Later, the Linux Foundation got the whole vendor ID for use
with Linux.
FSG_VENDOR_ID
is actually NetChip's vendor ID and, along with
FSG_PRODUCT_ID, that is what FSG uses.
The next step is to define an USB configuration which will be
provided by the driver. It is described by a usb_configuration
structure which, among other things, points to a bind
callback function. Its purpose is to bind all USB composite functions
to the configuration. Usually, it is a simple function, as most of
the job is done prior to its invocation.
Put together it looks as follows:
static struct usb_configuration msg_config = {
.label = "Linux Mass Storage",
.bind = msg_do_config,
.bConfigurationValue = 1,
.bmAttributes = USB_CONFIG_ATT_SELFPOWER,
};
static int __ref msg_do_config(struct usb_configuration *c)
{
return fsg_add(c->cdev, c, &msg_fsg_common);
}
The msg_config object specifies a label (used for debug
messages), the bind callback, configuration's number
(each configuration must have a unique, non-zero number), and
indicates that the device is self powered. All that the
msg_bind does is bind the MSF to the configuration.
That definition is then used by the msg_bind() function,
which is a callback to set up composite functions,
prepare descriptors, add all configurations supported by the
device, etc.:
static int __ref msg_bind(struct usb_composite_dev *cdev)
{
int ret;
ret = msg_fsg_init(cdev);
if (ret < 0)
return ret;
ret = usb_add_config(cdev, &msg_config);
if (ret >= 0)
set_bit(0, &msg_registered);
fsg_common_put(&msg_fsg_common);
return ret;
}
The
msg_bind() function does the following: initializes the Mass
Storage Function, adds the previously defined configuration to the USB
device, and (at the end)
puts the
msg_fsg_common object.
. If everything succeeds, it sets the
msg_registered
flag so it is recorded that the gadget has been registered and
initialized.
With all of the above, a composite device can be
defined. For this purpose, the usb_composite_driver
structure is used.

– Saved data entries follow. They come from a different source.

/-- R561: the nodes with which a digest of index `i` is compared. -/
def State.partners (s : State) (i : Nat) : List Nat :=
  if i < s.shardCount then
    let reps := match s.shardColl i with
      | none => []
      | some c =>
        if s.cKind c ≠ 3 then []
        else ((List.range (s.cN c)).filter fun q => q != s.cR c &&
            (s.cAlgo c != 2 || q % s.cC c == s.cR c % s.cC c)).map fun q => rNode (s.rankEntry (s.cGroup c) q)
    (reps ++ if s.shTwin i then [s.twin.node] else []).eraseDups
  else if i < s.idxCount then [s.twin.node]
  else if s.twin.pairing = 1 ∨ s.twin.pairing = 2 then [s.twin.node]
  else []

/-- R562: TENSOR of an index; 0xFF_FFFF names the scale-book group. -/
def State.digTensor (s : State) (i : Nat) : Nat := if i = s.idxCount then 0xFFFFFF else s.shTensor i
/-- R562: FIRST of an index. -/
def State.digFirst (s : State) (i : Nat) : Nat := if i = s.idxCount then 0 else s.shFirst i

/-- R562: the index that a tensor and FIRST name. -/
def State.digIndex (s : State) (tensor first : Nat) : Option Nat :=
  (List.range (s.idxCount + 1)).find? fun i => s.digTensor i == tensor && s.digFirst i == first

/-- R205: the blocks of a group. -/
def State.groupBlocks (s : State) (i g : Nat) : List Nat :=
  (List.range (min 16384 (s.shBlocks i - 16384 * g))).map (· + 16384 * g)

/-- R207, R566: the entries of the scale-book group: those with a slot of the attempt, or all of them for the
state of the last commit (log 33). -/
def State.bookTs (s : State) (attempt : Nat) : List Nat :=
  if attempt = 0xFF then List.range (s.jobF 0x20 3)
  else ((List.range (s.undoHead 0)).map fun n => s.undoBase 0 + 192 * n).filterMap fun a =>
    if bits (s.word (a + 0xC) 4) 9 8 = 2 then some (s.word (a + 4) 4) else none

/-- R205, R566: the image of a group. -/
def State.groupImage (s : State) (i g attempt : Nat) : List Byte :=
  if i = s.idxCount then (s.bookTs attempt).flatMap fun t => s.bytes (s.sbAddr t) 128
  else if g = 0xFFFF then s.bytes (s.shV i) (4 * (s.shRows i + s.shCols i))
  else (s.groupBlocks i g).flatMap fun k => s.blockDigestBytes i k

/-- R205, R567: the block of an image is copied into its objects. -/
def State.blockFrom (s : State) (i k : Nat) (b : List Byte) : State :=
  let nb := s.shBlocks i
  let put := fun (r : State × Nat) (use : Bool) (base f : Nat) =>
    if use then (((r.1.arrive (base + k * blockBytes f) (sub b r.2 32)).arrive (scaleBase base f nb + k)
      (sub b (r.2 + 32) 1)), r.2 + 33) else r
  let s := s.arrive (s.shW i + 64 * k) (sub b 0 64)
  let r := put (s, 64) (s.shUsesM i) (s.shM i) 2
  let r := put r (s.shUsesV i) (s.shV i) 3
  (put r true (s.shE i) 3).1

/-- R567: an image is copied into the objects. -/
def State.imageWrite (s : State) (i g attempt : Nat) (img : List Byte) : State :=
  if i = s.idxCount then
    ((s.bookTs attempt).foldl (fun (r : State × Nat) t => (r.1.arrive (s.sbAddr t) (sub img r.2 128), r.2 + 128)) (s, 0)).1
  else if g = 0xFFFF then s.arrive (s.shV i) img
  else
    let n := (s.blockDigestBytes i 0).length
    ((s.groupBlocks i g).foldl (fun (r : State × Nat) k => (r.1.blockFrom i k (sub img r.2 n), r.2 + n)) (s, 0)).1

Besides specifying the name, it points to
the device descriptors and the bind callback:
static struct usb_composite_driver msg_device = {
.name = "g_my_mass_storage",
.dev = &msg_dev_desc,
.bind = msg_bind,
};
At this point, all that is left are the init and exit module
functions:
static int __init msg_init(void)
{
return usb_composite_register(&msg_device);
}
static void msg_exit(void)
{
if (test_and_clear_bit(0, &msg_registered))
usb_composite_unregister(&msg_device);
}
They use the usb_composite_register()
and usb_composite_unregister()
functions to register and unregister the device. The
msg_registered variable is used to ensure the device is
unregistered only once.
To sum things up:
- A composite device (msg_device) is registered when
in msg_init() when the module loads.
- It has a device bind callback (msg_bind())
that initializes MSF and adds configuration to the gadget.
- The configuration (msg_config) has its own
bind callback (msg_do_config()), which binds MSF
to the configuration.
- The really hard work is done inside the MSF.
Mass Storage Function
With the big picture in mind, lets get into the finer details: the
inner workings of the Mass Storage Function. There are a couple
of things to watch out for when dealing with it.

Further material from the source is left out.